Formats are categorized as either embedded graphics or standalone graphics. Embedded graphics are inserted or referenced within a document.

Note:

The AUTO_FILTER filter cannot extract textual information from graphics.

Table B-2 Supported Graphics Formats for AUTO_FILTER Filter

Graphics Format Version

AutoCAD Drawing format (DWG)

R13, R14, 2000, and 2004 (standalone only)

AutoCAD Drawing format (DXF)

R13, R14, 2000, and 2004 (standalone only)
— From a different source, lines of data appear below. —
/-- R112: below the first line, in a run longer than a row, a byte a row into the run is made from the byte this same run wrote
a row before: a background run copies it, a foreground run XORs it with `fgPel`; where rows hold whole pixels, a foreground
run repeats the row two before. -/
def Obligations.RunsLongerThanARow : Prop :=
  ∀ (s : State) (L : BitVec 5) (n lo hi : Byte) (f : Form), s.Ready → s.fFirstLine = false → s.pxBytes ≤ s.rowDelta →
    s.dstAvail f.length →
    (f ∈ bgForms s.cfg.enc L n lo hi → ∃ t, exec f.instr s = .next t ∧
      ∀ a, s.dp + s.rowDelta ≤ a → a < s.dp + f.length * s.pxBytes →
        t.dst.read a = t.dst.read (a - s.rowDelta)) ∧
    (f ∈ fgForms s.cfg.enc L n lo hi → ∃ t, exec f.instr s = .next t ∧
      (∀ a, s.dp + s.rowDelta ≤ a → a < s.dp + f.length * s.pxBytes →
        t.dst.read a = t.dst.read (a - s.rowDelta) ^^^ s.fgPel.getD ((a - s.dp) % s.pxBytes) 0) ∧
      (s.pxBytes ∣ s.rowDelta → ∀ a, s.dp + 2 * s.rowDelta ≤ a → a < s.dp + f.length * s.pxBytes →
        t.dst.read a = t.dst.read (a - 2 * s.rowDelta)))

/-- R135, under the adopted table: a stream of color image orders that covers the whole destination reproduces
the grid byte for byte: from START the call succeeds after one step for each order and one for the end. -/
def Obligations.ColorImageRoundTrip : Prop :=
  ∀ (s : State) (c : HostCall) (rest : List HostCall) (cs : List (Form × List Byte)), s.Inv →
    s.cfg.enc = Encoding.adopted → s.status ≠ .busy → s.hostCalls = c :: rest → c.rowDelta ≠ 0 → c.width ≤ c.rowDelta →
    (∀ x ∈ cs, IsColorImageChunk s.cfg.enc s.pxBytes x) → c.source = streamOf cs → c.srcLen = (streamOf cs).length →
    (gridOf cs).length = c.rowDelta * c.height →
    ∃ t, Sys2Proof.core.run (cs.length + 2) s = .next t ∧ t.status = .ok ∧ StandsAt t.dst 0 (gridOf cs)

/-- A successful call leaves every destination byte at or above its final `dp` as it found it, covered or not, and the host sees
STATUS OK with that destination, and nothing before (R57, R52, one side of R99(a)). -/
def Obligations.UnwrittenBytesKeepTheirValue : Prop :=
  ∀ (s u : State) (k : Nat), s.Inv → s.status = .busy → s.hostCalls = [] → Sys2Proof.core.run k s = .next u →
    u.status = .busy → u.sp = u.srcLen →
    u.hostView = none ∧ ∃ t, step u = .next t ∧ t.hostView = some (.ok, t.dst) ∧
      ∀ a, u.dp ≤ a → t.dst.read a = s.dst.read a
end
Encapsulated PostScript (EPS) (raster only)

TIFF header only

Enhanced Metafile (EMF)

no specific version

Graphics Interchange Format (GIF)

87, 89

JPEG File Interchange Format

no specific version

Lotus AMIDraw Graphics (SDW)

no specific version

Lotus Pic (PIC)

no specific version

Macintosh Raster (PICT/PCT)

2

MacPaint (PNTG)

no specific version

Microsoft Windows Bitmap (BMP)

no specific version

PC Paintbrush (PCX)

3

Portable Network Graphics (PNG)

no specific version

SGI RGB Image (RGB)

no specific version

Sun Raster Image (RS)

no specific version

Tagged Image File (TIFF)

through 6.0Foot 1 

Truevision TARGA (TGA)

2

Windows Animated Cursor (ANI)

no specific version

Windows Metafile (WMF)

3

WordPerfect Graphics 1 (WPG)

1

WordPerfect Graphics 2 (WPG)

2, 7

Computer Graphics Metafile (CGM)

no specific version

Corel DRAW (CDR)

through to 9.0

DCX Fax System (DCX)

no specific version

Microsoft Office Drawing (MSO)

no specific version

Windows Icon Cursor (ICO)

no specific version


Footnote 1 For Tagged Image File (TIFF), the following compression types are supported: no compression, CCITT Group 3 1-Dimensional Modified Huffman, CCITT Group 3 T4 1-Dimensional, CCITT Group 4 T6, LZW, JPEG (only Gray, RGB and CMYK color space are supported), and PackBits.

B.2.6.1 Graphics Formats Limitations

AutoCAD drawing files are not supported on IBM AIX.